(Stored data entries)
________________________
-- ==== Sys2Proof/Machine/TreeCode.lean ====
section
/-! DEFINITION. The tree-code elements CLEN, CREP16, CZERO17, CZERO18 (43_blocks.md R206 to R210). -/

namespace Sys2Proof.Machine

/-- `Repeat(v, r)` (43_blocks.md R203, R210): a run that would pass `HLIT + HDIST` raises `InvalidHuffmanTree` and
writes nothing. -/
def repeatLen (v : BitVec 4) (r : Nat) : Op Unit := fun s =>
  if lensWanted s < s.idx.toNat + r then raise .invalidHuffmanTree s
  else .ok () (pushLens v r s)

/-- Symbol 16 needs a previous length (R207). -/
def needPrevLen : Op Unit := fun s => if hasPrevLen s then .ok () s else raise .invalidHuffmanTree s

/-- CLEN (R206). -/
def execClen (n : BitVec 4) : State → Host.Outcome State Fault Refusal := Op.run (Op.modify (pushLen n))

/-- CREP16 (R207): `3 + x` copies of the previous length. The test of `IDX` stands before the extra field is read, so
the fetch has made it already (Fetch.lean); made again here, it makes the meaning whole on any state. -/
def execCrep16 (x : BitVec 2) : State → Host.Outcome State Fault Refusal :=
  Op.run (needPrevLen.andThen fun s => repeatLen (prevLen s) (repeatCount 16 x.toNat) s)

/-- CZERO17 (R208): `3 + x` zeros. -/
def execCzero17 (x : BitVec 3) : State → Host.Outcome State Fault Refusal :=
  Op.run (repeatLen 0 (repeatCount 17 x.toNat))

/-- CZERO18 (R209): `11 + x` zeros. -/
def execCzero18 (x : BitVec 7) : State → Host.Outcome State Fault Refusal :=
  Op.run (repeatLen 0 (repeatCount 18 x.toNat))

end Sys2Proof.Machine
end

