-- ==== Sys2Proof/Machine/Core.lean ====
section
/-! DEFINITION. The machine as the host runs it. -/

def Sys2Proof.core : Host.Core := { State := Sys2Proof.Machine.State, Fault := Sys2Proof.Machine.Fault, Refusal := Sys2Proof.Machine.Refusal, step := Sys2Proof.Machine.step, reset := Sys2Proof.Machine.State.reset }
end

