-- ==== Sys2Proof/Laws/State.lean ====
section
/-! SUPPORT. One equation per field for every named update of the state, true by unfolding and in the simp set, so that no
proof unfolds a record update. -/

namespace Sys2Proof.Machine

@[simp] theorem takeError_fields (k : ErrKind) (s : State) :
    (takeError k s).bb = s.bb ∧ (takeError k s).bc = s.bc ∧ (takeError k s).ipos = s.ipos ∧
    (takeError k s).win = s.win ∧ (takeError k s).crc = s.crc ∧ (takeError k s).count = s.count ∧
    (takeError k s).clLens = s.clLens ∧ (takeError k s).llLens = s.llLens ∧ (takeError k s).llN = s.llN ∧
    (takeError k s).dLens = s.dLens ∧ (takeError k s).dN = s.dN ∧ (takeError k s).scr = s.scr ∧
    (takeError k s).acc = s.acc ∧ (takeError k s).accn = s.accn ∧ (takeError k s).st = .error ∧
    (takeError k s).bfinal = s.bfinal ∧ (takeError k s).btype = s.btype ∧ (takeError k s).hlit = s.hlit ∧
    (takeError k s).hdist = s.hdist ∧ (takeError k s).hclen = s.hclen ∧ (takeError k s).idx = s.idx ∧
    (takeError k s).slen = s.slen ∧ (takeError k s).snlen = s.snlen ∧ (takeError k s).rem = s.rem ∧
    (takeError k s).sym = s.sym ∧ (takeError k s).dsym = s.dsym ∧ (takeError k s).mlen = s.mlen ∧
    (takeError k s).mdist = s.mdist ∧ (takeError k s).err = (if s.err = 0 then errCode k else s.err) ∧
    (takeError k s).done = s.done ∧ (takeError k s).awaitDist = s.awaitDist ∧ (takeError k s).src = s.src ∧
    (takeError k s).snk = s.snk ∧ (takeError k s).snkFailAt = s.snkFailAt ∧ (takeError k s).gz = s.gz :=
  ⟨rfl, rfl, rfl, rfl, rfl, rfl, rfl, rfl, rfl, rfl, rfl, rfl, rfl, rfl, rfl, rfl, rfl, rfl, rfl, rfl, rfl, rfl, rfl, rfl, rfl, rfl, rfl, rfl, rfl, rfl, rfl, rfl, rfl, rfl, rfl⟩

@[simp] theorem loadByte_fields (b : Byte) (s : State) :
    (loadByte b s).bb = b ∧ (loadByte b s).bc = 8 ∧ (loadByte b s).ipos = s.ipos ∧ (loadByte b s).win = s.win ∧
    (loadByte b s).crc = s.crc ∧ (loadByte b s).count = s.count ∧ (loadByte b s).clLens = s.clLens ∧
    (loadByte b s).llLens = s.llLens ∧ (loadByte b s).llN = s.llN ∧ (loadByte b s).dLens = s.dLens ∧
    (loadByte b s).dN = s.dN ∧ (loadByte b s).scr = s.scr ∧ (loadByte b s).acc = s.acc ∧
    (loadByte b s).accn = s.accn ∧ (loadByte b s).st = s.st ∧ (loadByte b s).bfinal = s.bfinal ∧
    (loadByte b s).btype = s.btype ∧ (loadByte b s).hlit = s.hlit ∧ (loadByte b s).hdist = s.hdist ∧
    (loadByte b s).hclen = s.hclen ∧ (loadByte b s).idx = s.idx ∧ (loadByte b s).slen = s.slen ∧
    (loadByte b s).snlen = s.snlen ∧ (loadByte b s).rem = s.rem ∧ (loadByte b s).sym = s.sym ∧
    (loadByte b s).dsym = s.dsym ∧ (loadByte b s).mlen = s.mlen ∧ (loadByte b s).mdist = s.mdist ∧
    (loadByte b s).err = s.err ∧ (loadByte b s).done = s.done ∧ (loadByte b s).awaitDist = s.awaitDist ∧
    (loadByte b s).src = s.src ∧ (loadByte b s).snk = s.snk ∧ (loadByte b s).snkFailAt = s.snkFailAt ∧
    (loadByte b s).gz = s.gz :=
  ⟨rfl, rfl, rfl, rfl, rfl, rfl, rfl, rfl, rfl, rfl, rfl, rfl, rfl, rfl, rfl, rfl, rfl, rfl, rfl, rfl, rfl, rfl, rfl, rfl, rfl, rfl, rfl, rfl, rfl, rfl, rfl, rfl, rfl, rfl, rfl⟩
________________________
Among the lines of the data, find every one that holds "snkFailAt" and copy it.

    (takeError k s).snk = s.snk ∧ (takeError k s).snkFailAt = s.snkFailAt ∧ (takeError k s).gz = s.gz :=
    (loadByte b s).src = s.src ∧ (loadByte b s).snk = s.snk ∧ (loadByte b s).snkFailAt = s.snkFailAt ∧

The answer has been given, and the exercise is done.